-- ==== Sys2Proof/Machine/Dispatch.lean ====
section
/-! DEFINITION. One arm per command: each one direct call of its meaning. -/

namespace Sys2Proof.Machine
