open Sys2Proof Sys2Proof.Machine Sys2Proof.Claims in
/-- For every core: INTERRUPT sets IPEND to the lines, and where the core runs, is not halted, has no slot open, st.IE is 1, DF
is 0 and no notice waits, an admitted line is taken as cause 9; MACHINE_CHECK_NOTICE with IE clear leaves the notice waiting
with its INFO; HEARTBEAT_LAPSE on a running control or service core leaves a watchdog notice waiting; WATCHDOG_NOTICE takes
it where admitted as cause 0x0A; IMPRECISE_EXCEPTION takes the waiting exception with its cause, the address of its word and
the ring it ran in; CORE_RESET leaves the core running in ring 0 with st 0, the loop counts 0, unarmed, at its start
address. (R129, R132, R140, R149, R151, R159, 05_rings_exceptions.md) -/
def Obligations.CoreEventsAreRecordedAndTakenWhenAdmitted : Prop :=
  ∀ (c : CoreId) (lines : Word) (info : BitVec 4) (m : Imprecise) (s : State), let k := s.core c
    (admits k = true → k.machineCheck = none → k.watchdog = false → lines &&& k.imask ≠ 0 →
      exec (.interrupt c lines) s = .next (takeException c (asyncExc k 9)
        (s.setCore c { k with ipend := lines, waiting := false }))) ∧
    (k.machineCheck = none → k.watchdog = false → lines &&& k.imask = 0 →
      exec (.interrupt c lines) s = .next (s.setCore c { k with ipend := lines })) ∧
    (k.ie = false → exec (.machineCheckNotice c info) s =
      .next (s.setCore c { k with machineCheck := some info, waiting := false })) ∧
    ((∀ n : Fin 160, c ≠ .crucible n) → k.running = true → k.halted = false → k.ie = false →
      exec (.heartbeatLapse c) s = .next (s.setCore c { k with watchdog := true, lapsed := true, waiting := false })) ∧
    (admits k = true → k.machineCheck = none → k.watchdog = true → exec (.watchdogNotice c) s =
      .next (takeException c (asyncExc k 0x0A) (s.setCore c { k with watchdog := false, waiting := false }))) ∧
    (k.running = true → k.halted = false → k.slot = none → k.imprecise = some m → exec (.impreciseException c) s =
      .next (takeException c { cause := m.cause, ring := if 2 ≤ m.ring.toNat then 1 else 0, ret := k.pc, xpc := m.pc, imprecise := true, multi := m.multi }
        (s.setCore c { k with imprecise := none }))) ∧
    (∃ t, exec (.coreReset c) s = .next t ∧ let n := t.core c
      n.running = true ∧ n.halted = false ∧ n.armed = false ∧ n.st = 0 ∧ n.lc = [] ∧ n.pc = startAddress c ∧ t.mem = s.mem)

open Sys2Proof Sys2Proof.Machine Sys2Proof.Claims in
/-- For every function whose memory requests reach the part in cone 0: bytes written to the request area are stored while STATE
is not BUSY, and discarded with PAGE_ERR set while it is; a DMB_CTRL write with VECTOR below 32 sets VECTOR and IE and one
beyond leaves the register; GO sets STATE to BUSY where it was IDLE or DONE (for an opcode of the catalogue) and only
OVERRUN where it was BUSY; a doorbell write with GO 0 changes nothing. Nothing else changes. (R163, R164, R165,
06_depepa_commands.md) -/
def Obligations.MailboxAreaControlAndDoorbellFollowTheirState : Prop :=
  ∀ (f : BitVec 6) (off : BitVec 11) (bs : List Byte) (v : Word) (s : State), reachable f s = true → let m := s.box f.toNat
    (off.toNat + bs.length ≤ 2048 → m.state ≠ 1 →
      exec (.mailboxRequestWrite f off bs) s = .next (s.setBox f.toNat { m with req := memWrite 0 m.req off.toNat bs })) ∧
    (off.toNat + bs.length ≤ 2048 → m.state = 1 →
      exec (.mailboxRequestWrite f off bs) s = .next (s.setBox f.toNat { m with pageErr := true })) ∧
    (v.toNat / 2 ^ 16 % 2 ^ 11 < 32 → exec (.dmbCtrl f v) s = .next (s.setBox f.toNat { m with
      vector := BitVec.ofNat 11 (v.toNat / 2 ^ 16), ie := v.getLsbD 0 })) ∧
    (32 ≤ v.toNat / 2 ^ 16 % 2 ^ 11 → exec (.dmbCtrl f v) s = .next s) ∧
    (v.getLsbD 0 = true → m.state ≠ 1 → knownOpcode (areaReq f m).1 = true →
      exec (.dmbDoorbell f v) s = .next (s.setBox f.toNat { m with state := 1, task := none })) ∧
    (v.getLsbD 0 = true → m.state = 1 → exec (.dmbDoorbell f v) s = .next (s.setBox f.toNat { m with overrun := true })) ∧
    (v.getLsbD 0 = false → exec (.dmbDoorbell f v) s = .next s)

namespace Sys2Proof.Claims

open Sys2Proof.Machine

/-- Queue pair `q` is the one function `f` has selected, and is assigned to it. -/
def selects (f : BitVec 6) (q : BitVec 12) (s : State) : Bool :=
  decide ((s.fn f.toNat).qsel = q) && (s.qp q.toNat).assigned && decide ((s.qp q.toNat).owner = f)

/-- The configuration R214 accepts. -/
def validConfig (x : QueuePair) : Bool :=
  decide (4 ≤ x.size.toNat) && decide (x.size.toNat ≤ 12) && decide (x.credits.toNat ≤ 2 ^ x.size.toNat - 1)

/-- The credit grant of R212. -/
def creditGrant (x : QueuePair) : BitVec 12 := if x.credits = 0 then BitVec.ofNat 12 (2 ^ x.size.toNat - 1) else x.credits

end Sys2Proof.Claims
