/-! ### setSaggar -/

@[simp] theorem State.setSaggar_pending (i : Nat) (x : Saggar) : (s.setSaggar i x).pending = s.pending := rfl
@[simp] theorem State.setSaggar_freeCtr (i : Nat) (x : Saggar) : (s.setSaggar i x).freeCtr = s.freeCtr := rfl
@[simp] theorem State.setSaggar_out (i : Nat) (x : Saggar) : (s.setSaggar i x).out = s.out := rfl
@[simp] theorem State.setSaggar_mem (i : Nat) (x : Saggar) : (s.setSaggar i x).mem = s.mem := rfl
@[simp] theorem State.setSaggar_cores (i : Nat) (x : Saggar) : (s.setSaggar i x).cores = s.cores := rfl
@[simp] theorem State.setSaggar_cru (i : Nat) (x : Saggar) : (s.setSaggar i x).cru = s.cru := rfl
@[simp] theorem State.setSaggar_roles (i : Nat) (x : Saggar) : (s.setSaggar i x).roles = s.roles := rfl
@[simp] theorem State.setSaggar_arr (i : Nat) (x : Saggar) : (s.setSaggar i x).arr = s.arr := rfl
@[simp] theorem State.setSaggar_lanes (i : Nat) (x : Saggar) : (s.setSaggar i x).lanes = s.lanes := rfl
@[simp] theorem State.setSaggar_ent (i : Nat) (x : Saggar) : (s.setSaggar i x).ent = s.ent := rfl
@[simp] theorem State.setSaggar_flash (i : Nat) (x : Saggar) : (s.setSaggar i x).flash = s.flash := rfl
@[simp] theorem State.setSaggar_health (i : Nat) (x : Saggar) : (s.setSaggar i x).health = s.health := rfl
@[simp] theorem State.setSaggar_tokenWait (i : Nat) (x : Saggar) : (s.setSaggar i x).tokenWait = s.tokenWait := rfl
@[simp] theorem State.setSaggar_hif (i : Nat) (x : Saggar) : (s.setSaggar i x).hif = s.hif := rfl
@[simp] theorem State.setSaggar_tasks (i : Nat) (x : Saggar) : (s.setSaggar i x).tasks = s.tasks := rfl
@[simp] theorem State.setSaggar_jobs (i : Nat) (x : Saggar) : (s.setSaggar i x).jobs = s.jobs := rfl
@[simp] theorem State.setSaggar_taskIds (i : Nat) (x : Saggar) : (s.setSaggar i x).taskIds = s.taskIds := rfl
@[simp] theorem State.setSaggar_jobIds (i : Nat) (x : Saggar) : (s.setSaggar i x).jobIds = s.jobIds := rfl
@[simp] theorem State.setSaggar_bk (i : Nat) (x : Saggar) : (s.setSaggar i x).bk = s.bk := rfl
@[simp] theorem State.setSaggar_cards (i : Nat) (x : Saggar) : (s.setSaggar i x).cards = s.cards := rfl
@[simp] theorem State.setSaggar_tag (i : Nat) (x : Saggar) : (s.setSaggar i x).tag = s.tag := rfl
@[simp] theorem State.setSaggar_sup (i : Nat) (x : Saggar) : (s.setSaggar i x).sup = s.sup := rfl
@[simp] theorem State.setSaggar_pins (i : Nat) (x : Saggar) : (s.setSaggar i x).pins = s.pins := rfl
@[simp] theorem State.setSaggar_pwr (i : Nat) (x : Saggar) : (s.setSaggar i x).pwr = s.pwr := rfl
@[simp] theorem State.setSaggar_fabric (i : Nat) (x : Saggar) : (s.setSaggar i x).fabric = s.fabric := rfl
@[simp] theorem State.setSaggar_lcs (i : Nat) (x : Saggar) : (s.setSaggar i x).lcs = s.lcs := rfl
@[simp] theorem State.setSaggar_tal (i : Nat) (x : Saggar) : (s.setSaggar i x).tal = s.tal := rfl
@[simp] theorem State.setSaggar_msub (i : Nat) (x : Saggar) : (s.setSaggar i x).msub = s.msub := rfl
@[simp] theorem State.setSaggar_evr (i : Nat) (x : Saggar) : (s.setSaggar i x).evr = s.evr := rfl
@[simp] theorem State.setSaggar_bst (i : Nat) (x : Saggar) : (s.setSaggar i x).bst = s.bst := rfl
@[simp] theorem State.setSaggar_upd (i : Nat) (x : Saggar) : (s.setSaggar i x).upd = s.upd := rfl
@[simp] theorem State.setSaggar_side (i : Nat) (x : Saggar) : (s.setSaggar i x).side = s.side := rfl
@[simp] theorem State.saggar_setSaggar (i : Nat) (x : Saggar) : (s.setSaggar i x).saggar i = x := by simp [State.setSaggar, State.saggar]

/-! ### setKey -/

@[simp] theorem State.setKey_pending (i : Nat) (x : Key) : (s.setKey i x).pending = s.pending := rfl
@[simp] theorem State.setKey_freeCtr (i : Nat) (x : Key) : (s.setKey i x).freeCtr = s.freeCtr := rfl
@[simp] theorem State.setKey_out (i : Nat) (x : Key) : (s.setKey i x).out = s.out := rfl
@[simp] theorem State.setKey_mem (i : Nat) (x : Key) : (s.setKey i x).mem = s.mem := rfl
@[simp] theorem State.setKey_cores (i : Nat) (x : Key) : (s.setKey i x).cores = s.cores := rfl
@[simp] theorem State.setKey_cru (i : Nat) (x : Key) : (s.setKey i x).cru = s.cru := rfl
@[simp] theorem State.setKey_roles (i : Nat) (x : Key) : (s.setKey i x).roles = s.roles := rfl
@[simp] theorem State.setKey_arr (i : Nat) (x : Key) : (s.setKey i x).arr = s.arr := rfl
@[simp] theorem State.setKey_lanes (i : Nat) (x : Key) : (s.setKey i x).lanes = s.lanes := rfl
@[simp] theorem State.setKey_ent (i : Nat) (x : Key) : (s.setKey i x).ent = s.ent := rfl
@[simp] theorem State.setKey_flash (i : Nat) (x : Key) : (s.setKey i x).flash = s.flash := rfl
@[simp] theorem State.setKey_health (i : Nat) (x : Key) : (s.setKey i x).health = s.health := rfl
@[simp] theorem State.setKey_tokenWait (i : Nat) (x : Key) : (s.setKey i x).tokenWait = s.tokenWait := rfl
@[simp] theorem State.setKey_hif (i : Nat) (x : Key) : (s.setKey i x).hif = s.hif := rfl
@[simp] theorem State.setKey_tasks (i : Nat) (x : Key) : (s.setKey i x).tasks = s.tasks := rfl
@[simp] theorem State.setKey_jobs (i : Nat) (x : Key) : (s.setKey i x).jobs = s.jobs := rfl
@[simp] theorem State.setKey_taskIds (i : Nat) (x : Key) : (s.setKey i x).taskIds = s.taskIds := rfl
@[simp] theorem State.setKey_jobIds (i : Nat) (x : Key) : (s.setKey i x).jobIds = s.jobIds := rfl
@[simp] theorem State.setKey_bk (i : Nat) (x : Key) : (s.setKey i x).bk = s.bk := rfl
@[simp] theorem State.setKey_cards (i : Nat) (x : Key) : (s.setKey i x).cards = s.cards := rfl
@[simp] theorem State.setKey_tag (i : Nat) (x : Key) : (s.setKey i x).tag = s.tag := rfl
@[simp] theorem State.setKey_sup (i : Nat) (x : Key) : (s.setKey i x).sup = s.sup := rfl
@[simp] theorem State.setKey_pins (i : Nat) (x : Key) : (s.setKey i x).pins = s.pins := rfl
@[simp] theorem State.setKey_pwr (i : Nat) (x : Key) : (s.setKey i x).pwr = s.pwr := rfl
@[simp] theorem State.setKey_fabric (i : Nat) (x : Key) : (s.setKey i x).fabric = s.fabric := rfl
@[simp] theorem State.setKey_lcs (i : Nat) (x : Key) : (s.setKey i x).lcs = s.lcs := rfl
@[simp] theorem State.setKey_tal (i : Nat) (x : Key) : (s.setKey i x).tal = s.tal := rfl
@[simp] theorem State.setKey_msub (i : Nat) (x : Key) : (s.setKey i x).msub = s.msub := rfl
@[simp] theorem State.setKey_evr (i : Nat) (x : Key) : (s.setKey i x).evr = s.evr := rfl
@[simp] theorem State.setKey_bst (i : Nat) (x : Key) : (s.setKey i x).bst = s.bst := rfl
@[simp] theorem State.setKey_upd (i : Nat) (x : Key) : (s.setKey i x).upd = s.upd := rfl
@[simp] theorem State.setKey_side (i : Nat) (x : Key) : (s.setKey i x).side = s.side := rfl
@[simp] theorem State.key_setKey (i : Nat) (x : Key) : (s.setKey i x).key i = x := by simp [State.setKey, State.key]

/-! ### setSession -/

@[simp] theorem State.setSession_pending (i : Nat) (x : Session) : (s.setSession i x).pending = s.pending := rfl
@[simp] theorem State.setSession_freeCtr (i : Nat) (x : Session) : (s.setSession i x).freeCtr = s.freeCtr := rfl
@[simp] theorem State.setSession_out (i : Nat) (x : Session) : (s.setSession i x).out = s.out := rfl
@[simp] theorem State.setSession_mem (i : Nat) (x : Session) : (s.setSession i x).mem = s.mem := rfl
@[simp] theorem State.setSession_cores (i : Nat) (x : Session) : (s.setSession i x).cores = s.cores := rfl
@[simp] theorem State.setSession_cru (i : Nat) (x : Session) : (s.setSession i x).cru = s.cru := rfl
@[simp] theorem State.setSession_roles (i : Nat) (x : Session) : (s.setSession i x).roles = s.roles := rfl
@[simp] theorem State.setSession_arr (i : Nat) (x : Session) : (s.setSession i x).arr = s.arr := rfl
@[simp] theorem State.setSession_lanes (i : Nat) (x : Session) : (s.setSession i x).lanes = s.lanes := rfl
@[simp] theorem State.setSession_ent (i : Nat) (x : Session) : (s.setSession i x).ent = s.ent := rfl
@[simp] theorem State.setSession_flash (i : Nat) (x : Session) : (s.setSession i x).flash = s.flash := rfl
@[simp] theorem State.setSession_health (i : Nat) (x : Session) : (s.setSession i x).health = s.health := rfl
@[simp] theorem State.setSession_tokenWait (i : Nat) (x : Session) : (s.setSession i x).tokenWait = s.tokenWait := rfl
@[simp] theorem State.setSession_hif (i : Nat) (x : Session) : (s.setSession i x).hif = s.hif := rfl
@[simp] theorem State.setSession_tasks (i : Nat) (x : Session) : (s.setSession i x).tasks = s.tasks := rfl
@[simp] theorem State.setSession_jobs (i : Nat) (x : Session) : (s.setSession i x).jobs = s.jobs := rfl
@[simp] theorem State.setSession_taskIds (i : Nat) (x : Session) : (s.setSession i x).taskIds = s.taskIds := rfl
@[simp] theorem State.setSession_jobIds (i : Nat) (x : Session) : (s.setSession i x).jobIds = s.jobIds := rfl
@[simp] theorem State.setSession_bk (i : Nat) (x : Session) : (s.setSession i x).bk = s.bk := rfl
@[simp] theorem State.setSession_cards (i : Nat) (x : Session) : (s.setSession i x).cards = s.cards := rfl
@[simp] theorem State.setSession_tag (i : Nat) (x : Session) : (s.setSession i x).tag = s.tag := rfl
@[simp] theorem State.setSession_sup (i : Nat) (x : Session) : (s.setSession i x).sup = s.sup := rfl
@[simp] theorem State.setSession_pins (i : Nat) (x : Session) : (s.setSession i x).pins = s.pins := rfl
@[simp] theorem State.setSession_pwr (i : Nat) (x : Session) : (s.setSession i x).pwr = s.pwr := rfl
@[simp] theorem State.setSession_fabric (i : Nat) (x : Session) : (s.setSession i x).fabric = s.fabric := rfl
@[simp] theorem State.setSession_lcs (i : Nat) (x : Session) : (s.setSession i x).lcs = s.lcs := rfl
@[simp] theorem State.setSession_tal (i : Nat) (x : Session) : (s.setSession i x).tal = s.tal := rfl
@[simp] theorem State.setSession_msub (i : Nat) (x : Session) : (s.setSession i x).msub = s.msub := rfl
@[simp] theorem State.setSession_evr (i : Nat) (x : Session) : (s.setSession i x).evr = s.evr := rfl
@[simp] theorem State.setSession_bst (i : Nat) (x : Session) : (s.setSession i x).bst = s.bst := rfl
@[simp] theorem State.setSession_upd (i : Nat) (x : Session) : (s.setSession i x).upd = s.upd := rfl
@[simp] theorem State.setSession_side (i : Nat) (x : Session) : (s.setSession i x).side = s.side := rfl
@[simp] theorem State.session_setSession (i : Nat) (x : Session) : (s.setSession i x).session i = x := by simp [State.setSession, State.session]

/-! ### setShake -/

@[simp] theorem State.setShake_pending (i : Nat) (x : Handshake) : (s.setShake i x).pending = s.pending := rfl
@[simp] theorem State.setShake_freeCtr (i : Nat) (x : Handshake) : (s.setShake i x).freeCtr = s.freeCtr := rfl
@[simp] theorem State.setShake_out (i : Nat) (x : Handshake) : (s.setShake i x).out = s.out := rfl
@[simp] theorem State.setShake_mem (i : Nat) (x : Handshake) : (s.setShake i x).mem = s.mem := rfl
@[simp] theorem State.setShake_cores (i : Nat) (x : Handshake) : (s.setShake i x).cores = s.cores := rfl
@[simp] theorem State.setShake_cru (i : Nat) (x : Handshake) : (s.setShake i x).cru = s.cru := rfl
@[simp] theorem State.setShake_roles (i : Nat) (x : Handshake) : (s.setShake i x).roles = s.roles := rfl
@[simp] theorem State.setShake_arr (i : Nat) (x : Handshake) : (s.setShake i x).arr = s.arr := rfl
@[simp] theorem State.setShake_lanes (i : Nat) (x : Handshake) : (s.setShake i x).lanes = s.lanes := rfl
@[simp] theorem State.setShake_ent (i : Nat) (x : Handshake) : (s.setShake i x).ent = s.ent := rfl
@[simp] theorem State.setShake_flash (i : Nat) (x : Handshake) : (s.setShake i x).flash = s.flash := rfl
@[simp] theorem State.setShake_health (i : Nat) (x : Handshake) : (s.setShake i x).health = s.health := rfl
@[simp] theorem State.setShake_tokenWait (i : Nat) (x : Handshake) : (s.setShake i x).tokenWait = s.tokenWait := rfl
@[simp] theorem State.setShake_hif (i : Nat) (x : Handshake) : (s.setShake i x).hif = s.hif := rfl
@[simp] theorem State.setShake_tasks (i : Nat) (x : Handshake) : (s.setShake i x).tasks = s.tasks := rfl
@[simp] theorem State.setShake_jobs (i : Nat) (x : Handshake) : (s.setShake i x).jobs = s.jobs := rfl
@[simp] theorem State.setShake_taskIds (i : Nat) (x : Handshake) : (s.setShake i x).taskIds = s.taskIds := rfl
@[simp] theorem State.setShake_jobIds (i : Nat) (x : Handshake) : (s.setShake i x).jobIds = s.jobIds := rfl
@[simp] theorem State.setShake_bk (i : Nat) (x : Handshake) : (s.setShake i x).bk = s.bk := rfl
@[simp] theorem State.setShake_cards (i : Nat) (x : Handshake) : (s.setShake i x).cards = s.cards := rfl
@[simp] theorem State.setShake_tag (i : Nat) (x : Handshake) : (s.setShake i x).tag = s.tag := rfl
@[simp] theorem State.setShake_sup (i : Nat) (x : Handshake) : (s.setShake i x).sup = s.sup := rfl
@[simp] theorem State.setShake_pins (i : Nat) (x : Handshake) : (s.setShake i x).pins = s.pins := rfl
@[simp] theorem State.setShake_pwr (i : Nat) (x : Handshake) : (s.setShake i x).pwr = s.pwr := rfl
@[simp] theorem State.setShake_fabric (i : Nat) (x : Handshake) : (s.setShake i x).fabric = s.fabric := rfl
@[simp] theorem State.setShake_lcs (i : Nat) (x : Handshake) : (s.setShake i x).lcs = s.lcs := rfl
@[simp] theorem State.setShake_tal (i : Nat) (x : Handshake) : (s.setShake i x).tal = s.tal := rfl
@[simp] theorem State.setShake_msub (i : Nat) (x : Handshake) : (s.setShake i x).msub = s.msub := rfl
@[simp] theorem State.setShake_evr (i : Nat) (x : Handshake) : (s.setShake i x).evr = s.evr := rfl
@[simp] theorem State.setShake_bst (i : Nat) (x : Handshake) : (s.setShake i x).bst = s.bst := rfl
@[simp] theorem State.setShake_upd (i : Nat) (x : Handshake) : (s.setShake i x).upd = s.upd := rfl
@[simp] theorem State.setShake_side (i : Nat) (x : Handshake) : (s.setShake i x).side = s.side := rfl
@[simp] theorem State.shake_setShake (i : Nat) (x : Handshake) : (s.setShake i x).shake i = x := by simp [State.setShake, State.shake]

·····

**The task**
From the data above, return every line from the line that has "def validConfig (x" up to and including the line that has "(s.setSaggar i x).cores = s.cores := rfl", exactly.

**Problem solution**
def validConfig (x : QueuePair) : Bool :=
  decide (4 ≤ x.size.toNat) && decide (x.size.toNat ≤ 12) && decide (x.credits.toNat ≤ 2 ^ x.size.toNat - 1)

/-- The credit grant of R212. -/
def creditGrant (x : QueuePair) : BitVec 12 := if x.credits = 0 then BitVec.ofNat 12 (2 ^ x.size.toNat - 1) else x.credits

end Sys2Proof.Claims
/-! ### setSaggar -/

@[simp] theorem State.setSaggar_pending (i : Nat) (x : Saggar) : (s.setSaggar i x).pending = s.pending := rfl
@[simp] theorem State.setSaggar_freeCtr (i : Nat) (x : Saggar) : (s.setSaggar i x).freeCtr = s.freeCtr := rfl
@[simp] theorem State.setSaggar_out (i : Nat) (x : Saggar) : (s.setSaggar i x).out = s.out := rfl
@[simp] theorem State.setSaggar_mem (i : Nat) (x : Saggar) : (s.setSaggar i x).mem = s.mem := rfl
@[simp] theorem State.setSaggar_cores (i : Nat) (x : Saggar) : (s.setSaggar i x).cores = s.cores := rfl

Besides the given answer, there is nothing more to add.